Later at home, as I sit in my dimly lit room, I press a blade to my arm with increasing pressure and repeat the following like a sick and cold mantra; “You’re a failure. You deserve this pain and nothing more.” I had been falling down the mountain, and it was only a matter of time until I hit the very bottom, where the sharpest boulders lay. The landing came sooner than expected.
As I stand at the base of the mountain, I look up at it’s intimidating beauty, searching for the strength to make my way back up when my train of thought is interrupted. “That’s a stupid thing to let ruin your life” reverberates within my head in a familiar voice. I look at myself in the mirror and ask myself why I’m not broken from the fall, and in the same voice I hear “You’re unstoppable.” This is the sound of recovery. I pair the noise with the visual of a face, glaring back at me with conviction, disappointment, sorrow, and a hint of exasperation. The very face that set fire to the charcoal that was my potential. The face of life, love, freedom, self-expression. The sound of a proud yet hideous laugh, a throaty yet confident voice, an apprehensive yet determined tone. This is the beauty and symphony, of accomplishment and acceptance.
This voice taught me a valuable lesson. The fact that even the most simple, unintentionally meaningful words have the power to change lives. The very words I heard were planted into my brain and sprouted like the most colorful of gardens. I’d soon realize that it was now my turn to pick the flowers and plant them in other barren grounds I would come across, just after I snatch the blood-stained knife out of a close friend’s hand and cover the wounds. It’s my turn to prevent the wounds, heal the scars, and plant the psychological seeds that will sprout and spread further and further.

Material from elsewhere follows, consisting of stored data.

-- ==== Sys2Proof/Machine/State.lean ====
section
/-! DEFINITION. The state of QRSE as plain data (spec/10_state.md), its value after reset, and the reasons a step can
stop. -/

namespace Sys2Proof.Machine

/-- The values of the stage register STAGE (R40). Values 12 to 15 are never taken. -/
inductive Stage
  | s0
  | s1
  | s2
  | s3
  | s4
  | s5
  | s6
  | s7
  | s8
  | s9
  | s10
  | s11
deriving DecidableEq, Repr

/-- A grid of modules or of function flags (spec/00_scope.md R15), as its rows from the top, each from the left. -/
structure Grid where
  rows : List (List Bool)
deriving DecidableEq, Repr

/-- A segment: its character count and its bit sequence; the mode is BYTE, fixed (R41, R138). -/
structure Segment where
  numChars : Nat
  bits     : List Bool
deriving DecidableEq, Repr

/-- A block of codewords: its data and its error-correction codewords (spec/44_reed_solomon.md R174, R175). -/
structure Block where
  data : List Byte
  ecc  : List Byte
deriving DecidableEq, Repr

/-- The symbol store SYM (R33). -/
structure Sym where
  valid   : Bool
  version : Nat
  ecl     : Level
  size    : Nat
  mask    : Nat
  modules : Grid
deriving DecidableEq, Repr

/-- The hidden working registers and arrays (R41), each under its name there. -/
structure Work where
  segs     : List Segment
  reqEcl   : Level
  minv     : Nat
  maxv     : Nat
  fmask    : Int
  boosten  : Bool
  ver      : Nat
  used     : Nat
  ecl      : Level
  bb       : List Bool
  dcw      : List Byte
  blk      : List Block
  acw      : List Byte
  m        : Grid
  f        : Grid
  bestMask : Nat
  bestPen  : Nat
deriving DecidableEq, Repr

/-- An input buffer: the elements the host has written since reset, as (index, value) pairs with the indices strictly
rising. An index that is not listed has not been written since reset (spec/20_memory.md R75). -/
structure Buffer (width : Nat) where
  cells : List (Nat × BitVec width)
deriving DecidableEq, Repr

/-- What the outside world does to QRSE: exactly the accesses of spec/20_memory.md R61 and R62, each on one register or
on a run of whole elements of one buffer, and the reset of spec/70_reset_and_hazards.md R310. -/
inductive HostAction
  | readReg (i : Fin 8)
  | writeReg (i : Fin 8) (v : Word)
  | readElements (space : Space) (a n : Nat)
  | writeText (a : Nat) (vs : List CodeUnit)
  | writeSegtab (a : Nat) (vs : List Word)
  | writeSegdata (a : Nat) (vs : List Byte)
  | reset
deriving DecidableEq, Repr

/-- A step that ends the run. Errors of QRSE are not among these: a command that raises goes on (R284). -/
inductive Fault
  /-- A host access names `n` elements from index `a` of a buffer and not all of them exist. R61: "An index outside the
  array is not an access of this interface; the model gives the host no such move". Raised by the host's element reads
  and writes; safe, for the model stops where the interface has no move. -/
  | noSuchElement (space : Space) (a n : Nat)
deriving DecidableEq, Repr

/-- A step that has no meaning. -/
inductive Refusal
  /-- An instruction that the model gives no meaning yet. No arm of `exec` answers it. Safe. -/
  | notModelled (mnemonic : String)
  /-- An encode command reads an element that no host write has set since reset. R75: "the model should refuse it (treat
  'every element the command reads has been written since reset' as a precondition of the command), not pick a value".
  Raised by ENCTXT, ENCSEG and S1 SEGB; safe. -/
  | unwrittenElement (space : Space) (index : Nat)
deriving DecidableEq, Repr

/-- The state of QRSE. STATUS is the fields `busy`, `done`, `err` and `sym.valid` (R23, R33); SYMINFO is a view of `sym`
(R28). -/
structure State where
  /-- The configuration CFG (spec/00_scope.md R10), which no step changes. The model's own field: R44 calls CFG a
  parameter of the step function, and the step function has no other argument to take it by
  (notes/assumptions/1.md). -/
  cfg      : Cfg
  /-- CMD, `x[0]` (R22). -/
  cmd      : Word
  /-- STATUS.BUSY (R23). -/
  busy     : Bool
  /-- STATUS.DONE (R23). -/
  done     : Bool
  /-- STATUS.ERR (R23). -/
  err      : Bool
  /-- ERRCODE, `x[2]` (R24). -/
  errcode  : Word
  /-- TEXTLEN.LEN, bits 15:0 of `x[3]` (R25). -/
  textlen  : BitVec 16
  /-- NSEG.N, bits 7:0 of `x[4]` (R26). -/
  nseg     : BitVec 8
  /-- RESULT.MOD, bit 0 of `x[5]` (R27). -/
  result   : Bool
  /-- TEXT (R30). -/
  text     : Buffer 16
  /-- SEGTAB (R31). -/
  segtab   : Buffer 32
  /-- SEGDATA (R32). -/
  segdata  : Buffer 8
  /-- SYM (R33). -/
  sym      : Sym
  /-- STAGE (R40). -/
  stage    : Stage
  /-- The hidden working state (R41). -/
  work     : Work
  /-- The host's accesses still to come, in its program order (R70). The model's own field: QRSE's input
  (notes/assumptions/2.md). -/
  pending  : List HostAction
  /-- The elements the latest host read returned, each in the low bits of a word. The model's own field: QRSE's output
  (notes/assumptions/2.md). -/
  readData : List Word
  /-- How many resets the host has made, which selects what the buffers hold after each. The model's own field, read by
  the free value `Config.freeElement` (notes/assumptions/3.md). -/
  epoch    : Nat
deriving DecidableEq, Repr

/-- A grid with no row. -/
def Grid.empty : Grid := ⟨[]⟩

/-- SYM after reset: not valid; R46 leaves its other fields unspecified (notes/assumptions/6.md). -/
def Sym.reset : Sym :=
  { valid := false, version := 1, ecl := .low, size := 21, mask := 0, modules := Grid.empty }

/-- The working state after reset, and at the start of an encode command: R42 empties BB, M and F and leaves the rest
unset; the values here are the model's, the default operands of spec/30_encoding.md R100 where there is one
(notes/assumptions/4.md). -/
def Work.reset : Work :=
  { segs := [], reqEcl := .low, minv := 1, maxv := 40, fmask := -1, boosten := true, ver := 1, used := 0, ecl := .low,
    bb := [], dcw := [], blk := [], acw := [], m := Grid.empty, f := Grid.empty, bestMask := 0, bestPen := 0 }

/-- The state after reset (R46, R310), with the default configuration of R10 and no host access to come. -/
def State.reset : State :=
  { cfg := Cfg.default, cmd := 0, busy := false, done := false, err := false, errcode := 0, textlen := 0, nseg := 0,
    result := false, text := ⟨[]⟩, segtab := ⟨[]⟩, segdata := ⟨[]⟩, sym := Sym.reset, stage := .s0, work := Work.reset,
    pending := [], readData := [], epoch := 0 }

end Sys2Proof.Machine
end

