/-- R135, R137, R160, R163, R284: S1 raises LEN_RANGE where LEN exceeds the buffer, before it reads any element, and
LONE_SURROGATE where the text does not expand; S4 raises BITWIDTH where a character count does not fit its field, and
PAYLOAD_EXCEEDS where the stream is longer than the capacity. Each changes only the error registers, DONE, BUSY and
STAGE. That the hidden working state, which R284 abandons, stays as it was, BB with it, is the model's choice
(notes/assumptions/16.md). -/
def Obligations.SegbAndAsmRaiseTheirErrors : Prop :=
  (∀ s : State, s.cfg.textMax < s.textlen.toNat →
      exec .s1Segb s = .next { s with errcode := 0x61, err := true, done := true, busy := false, stage := .s0 })
    ∧ (∀ (s : State) (units : List CodeUnit), s.textlen.toNat = units.length → units.length ≤ s.cfg.textMax →
        s.text.Holds 0 units → utf8Expand s.cfg.loneSurrogate units = none →
        exec .s1Segb s = .next { s with errcode := 0x71, err := true, done := true, busy := false, stage := .s0 })
    ∧ (∀ s : State, ¬CountsFit s.work.ver s.work.segs →
      exec .s4Asm s = .next { s with errcode := 0x51, err := true, done := true, busy := false, stage := .s0 })
    ∧ ∀ s : State, CountsFit s.work.ver s.work.segs →
        dataCapacityBits s.work.ver s.work.ecl < (dataStream s.work.ver s.work.segs).length →
        exec .s4Asm s = .next { s with errcode := 0x22, err := true, done := true, busy := false, stage := .s0 }

/-- R75: a command that would read a buffer element no host write has set is refused, at the first such element: S1 and
ENCTXT for TEXT[0 .. LEN-1]; ENCSEG, its range checks passed, for SEGTAB[0 .. N-1] and then for
SEGDATA[0 .. ceil(off_N / 8) - 1]. -/
def Obligations.UnwrittenElementsAreRefused : Prop :=
  (∀ s i, s.textlen.toNat ≤ s.cfg.textMax → i < s.textlen.toNat → s.text.read i = none →
      (∀ j, j < i → ∃ v, s.text.read j = some v) →
      exec .s1Segb s = .refused (.unwrittenElement .text i)
        ∧ ∀ ecc, exec (.enctxt ecc) s = .refused (.unwrittenElement .text i))
    ∧ ∀ s ecc minv maxv mask boost, VersionsInRange minv maxv → MaskInRange mask → s.nseg.toNat ≤ s.cfg.segMax →
      (∀ i, i < s.nseg.toNat → s.segtab.read i = none → (∀ j, j < i → ∃ v, s.segtab.read j = some v) →
        exec (.encseg ecc minv maxv mask boost) s = .refused (.unwrittenElement .segtab i))
      ∧ ∀ tab, s.nseg.toNat = tab.length → s.segtab.Holds 0 tab →
          (tab.map fun e => e.toNat / 2 ^ 16).sum ≤ 8 * s.cfg.segdataBytes →
          ∀ i, i < ((tab.map fun e => e.toNat / 2 ^ 16).sum + 7) / 8 → s.segdata.read i = none →
            (∀ j, j < i → ∃ v, s.segdata.read j = some v) →
            exec (.encseg ecc minv maxv mask boost) s = .refused (.unwrittenElement .segdata i)

/-! ### Capacity/Version Selector -/

/-- R140, R142 to R145: the count field widths; every column of the table under R145, at all 40 versions: the module and
codeword counts, the remainder bits, and E, B and DataCodewords at the four levels; the formulas of R142 and R145; and
capacity falls strictly with the level, to at least 9 codewords (the first sentence of R149). -/
def Obligations.CapacityFallsWithTheLevel : Prop :=
  (List.range' 1 40).map capacityRow = capacityTable
    ∧ ∀ v, 1 ≤ v → v ≤ 40 →
      (countFieldWidth v = if v ≤ 9 then 8 else 16) ∧ rawCodewords v = rawModules v / 8
      ∧ (∀ l, dataCodewords v l = rawCodewords v - eccPerBlock l v * numBlocks l v
          ∧ dataCapacityBits v l = 8 * dataCodewords v l)
      ∧ dataCodewords v .medium < dataCodewords v .low ∧ dataCodewords v .quartile < dataCodewords v .medium
      ∧ dataCodewords v .high < dataCodewords v .quartile ∧ 9 ≤ dataCodewords v .high

/-- R146: TotalBits is `none` where a count does not fit the count field, and else the sum over the segments. -/
def Obligations.TotalBitsIsTheSum : Prop :=
  ∀ segs v, (¬CountsFit v segs → totalBits segs v = none)
    ∧ (CountsFit v segs →
        totalBits segs v = some ((segs.map fun g => 4 + countFieldWidth v + g.bits.length).sum)
        ∧ totalBits segs v = some (dataStream v segs).length)

/-- R147, R150: S2 takes the first version of the range that the segments fit at the requested level, and writes VER,
USED, ECL and STAGE only; where no version of the range fits, the empty range included, it raises NO_VERSION_FITS. -/
def Obligations.VselTakesTheFirstFittingVersion : Prop :=
  (∀ (s : State) (v : Nat), s.work.minv ≤ v → v ≤ s.work.maxv → Fits s.work.segs s.work.reqEcl v →
    (∀ u, s.work.minv ≤ u → u < v → ¬Fits s.work.segs s.work.reqEcl u) →
    exec .s2Vsel s = .next { s with
      stage := .s3,
      work := { s.work with ver := v, used := (dataStream v s.work.segs).length, ecl := s.work.reqEcl } })
  ∧ ∀ s : State, (∀ v, s.work.minv ≤ v → v ≤ s.work.maxv → ¬Fits s.work.segs s.work.reqEcl v) →
    exec .s2Vsel s = .next { s with errcode := 0x12, err := true, done := true, busy := false, stage := .s0 }

/-- R148: with boosting, S3 takes the highest of MEDIUM, QUARTILE, HIGH whose capacity at VER holds USED, or keeps the
level where none does; without it, S3 keeps the level. Where the level in force holds USED the result is not below it, and
holds USED. S3 writes ECL and STAGE only. -/
def Obligations.BoostTakesTheHighestFittingLevel : Prop :=
  ∀ s : State, ∃ l, exec .s3Boost s = .next { s with stage := .s4, work := { s.work with ecl := l } }
    ∧ (s.work.boosten = false → l = s.work.ecl)
    ∧ (s.work.boosten = true →
        ((l ≠ .low ∧ s.work.used ≤ dataCapacityBits s.work.ver l
            ∧ ∀ m, s.work.used ≤ dataCapacityBits s.work.ver m → m.ord.toNat ≤ l.ord.toNat)
          ∨ (l = s.work.ecl ∧ ∀ m, m ≠ .low → dataCapacityBits s.work.ver m < s.work.used)))
    ∧ (s.work.used ≤ dataCapacityBits s.work.ver s.work.ecl →
        s.work.ecl.ord.toNat ≤ l.ord.toNat ∧ s.work.used ≤ dataCapacityBits s.work.ver l)

/-! ### Codeword Assembler -/

/-- R161 to R167: S4 emits the segments' stream (each the bits 0100, its count most significant bit first, its payload), a
terminator of up to four zero bits, zero bits to a byte boundary, and
pad codewords 0xEC, 0x11 alternating, to exactly the capacity, and packs it; it writes BB, DCW and STAGE only. -/
def Obligations.AsmPadsTheStreamToCapacity : Prop :=
  ∀ s : State, CountsFit s.work.ver s.work.segs →
    (dataStream s.work.ver s.work.segs).length ≤ dataCapacityBits s.work.ver s.work.ecl →
    ∃ full dcw pads,
      exec .s4Asm s = .next { s with stage := .s5, work := { s.work with bb := full, dcw := dcw } }
      ∧ (let stream := dataStream s.work.ver s.work.segs
         let cap := dataCapacityBits s.work.ver s.work.ecl
         let term := stream ++ List.replicate (min 4 (cap - stream.length)) false
         full = term ++ List.replicate ((8 - term.length % 8) % 8) false ++ bytesBits pads
           ∧ full.length = cap)
      ∧ (∀ i, i < pads.length → pads[i]? = some (if i % 2 = 0 then 0xEC else 0x11))
      ∧ bytesBits dcw = full ∧ dcw.length = dataCodewords s.work.ver s.work.ecl
      ∧ (∀ g, segmentBits s.work.ver g
          = [false, true, false, false] ++ bitsMSB g.numChars (countFieldWidth s.work.ver) ++ g.bits)
      ∧ ∀ v n k, k < n → (bitsMSB v n).length = n ∧ (bitsMSB v n)[k]? = some (v.testBit (n - 1 - k))

/-! ### Error-Correction Engine -/

/-- R171: the product is that of the field of R170: commutative, associative, distributing over XOR, with 1 as its unit
and no zero divisor, and its product by 0x02 a shift reduced by the field polynomial 0x11D. -/
def Obligations.GfMulIsAFieldProduct : Prop :=
  ∀ a b c : Byte, gfMul a b = gfMul b a ∧ gfMul (gfMul a b) c = gfMul a (gfMul b c)
    ∧ gfMul a (b ^^^ c) = gfMul a b ^^^ gfMul a c ∧ gfMul 1 b = b ∧ gfMul 0 b = 0
    ∧ gfMul 2 b = BitVec.ofNat 8 (if b.toNat < 128 then 2 * b.toNat else (2 * b.toNat) ^^^ 0x11D)
    ∧ (gfMul a b = 0 → a = 0 ∨ b = 0)

/-- R172, R178: the divisor of degree E has E coefficients and the first E powers of 0x02 as its roots, for each E that
occurs; a block followed by its remainder leaves remainder zero, and evaluates to 0 at each of those roots. -/
def Obligations.BlockWithItsRemainderIsDivisible : Prop :=
  (∀ data div : List Byte, div ≠ [] → rsRemainder (data ++ rsRemainder data div) div = List.replicate div.length 0)
    ∧ ∀ e ∈ [7, 10, 13, 15, 16, 17, 18, 20, 22, 24, 26, 28, 30],
        (rsDivisor e).length = e
          ∧ ∀ i, i < e → gfEval (1 :: rsDivisor e) (gfPow i) = 0
            ∧ ∀ data, gfEval (data ++ rsRemainder data (rsDivisor e)) (gfPow i) = 0

/-- R174, R175, R179: S5 slices the data codewords into B blocks in order, the first B - (R mod B) of them short, and
gives each the remainder of its data; it writes BLK and STAGE only. -/
def Obligations.RsencSlicesIntoBlocks : Prop :=
  ∀ s : State, 1 ≤ s.work.ver → s.work.ver ≤ 40 → s.work.dcw.length = dataCodewords s.work.ver s.work.ecl →
    ∃ blk, exec .s5Rsenc s = .next { s with stage := .s6, work := { s.work with blk := blk } }
      ∧ (let b := numBlocks s.work.ecl s.work.ver
         let e := eccPerBlock s.work.ecl s.work.ver
         let r := rawCodewords s.work.ver
         blk.length = b ∧ (blk.map Block.data).flatten = s.work.dcw
           ∧ ∀ j k, blk[j]? = some k →
               k.data.length = r / b - e + (if j < b - r % b then 0 else 1)
               ∧ k.ecc = rsRemainder k.data (rsDivisor e) ∧ k.ecc.length = e)

/-- R176, R177: S6 emits the data codewords by position across the blocks, a short block skipped in the last data round,
then the error-correction codewords by position; R codewords in all; it writes ACW and STAGE only. -/
def Obligations.IlvInterleavesByPosition : Prop :=
  ∀ s : State, 1 ≤ s.work.ver → s.work.ver ≤ 40 → s.work.blk.length = numBlocks s.work.ecl s.work.ver →
    (∀ j k, s.work.blk[j]? = some k →
      (let b := numBlocks s.work.ecl s.work.ver
       let e := eccPerBlock s.work.ecl s.work.ver
       let r := rawCodewords s.work.ver
       k.data.length = r / b - e + (if j < b - r % b then 0 else 1) ∧ k.ecc.length = e)) →
    ∃ acw, exec .s6Ilv s = .next { s with stage := .s7, work := { s.work with acw := acw } }
      ∧ acw.length = rawCodewords s.work.ver
      ∧ (let b := numBlocks s.work.ecl s.work.ver
         let e := eccPerBlock s.work.ecl s.work.ver
         let r := rawCodewords s.work.ver
         let short := r / b - e
         let ns := b - r % b
         ∀ j k, s.work.blk[j]? = some k →
           (∀ i, i < short → acw[i * b + j]? = k.data[i]?)
           ∧ (ns ≤ j → acw[short * b + (j - ns)]? = k.data[short]?)
           ∧ ∀ i, i < e → acw[dataCodewords s.work.ver s.work.ecl + i * b + j]? = k.ecc[i]?)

Today, I find myself somewhere up the mountain, not sure as to how high or low I am, and that’s okay. Throughout my fall and beginning of a new climb, I’ve realized the power of the human mind. A thought or two leak, and they can severely impact other sectors of one’s own life, such as academic performance. However, the single most humbling, and frankly quite frightening fact of the matter is, that an individual can destroy oneself based on how they think. Couple that with the fact that some people lose control of their minds, and you’ve created a recipe for disaster. However, through the pleasures and torturous tests life can toss, there’s a story behind every smile or frown, fake or real. After all, if at any given time there is one seed sprouting on the planet, the wind will do the rest.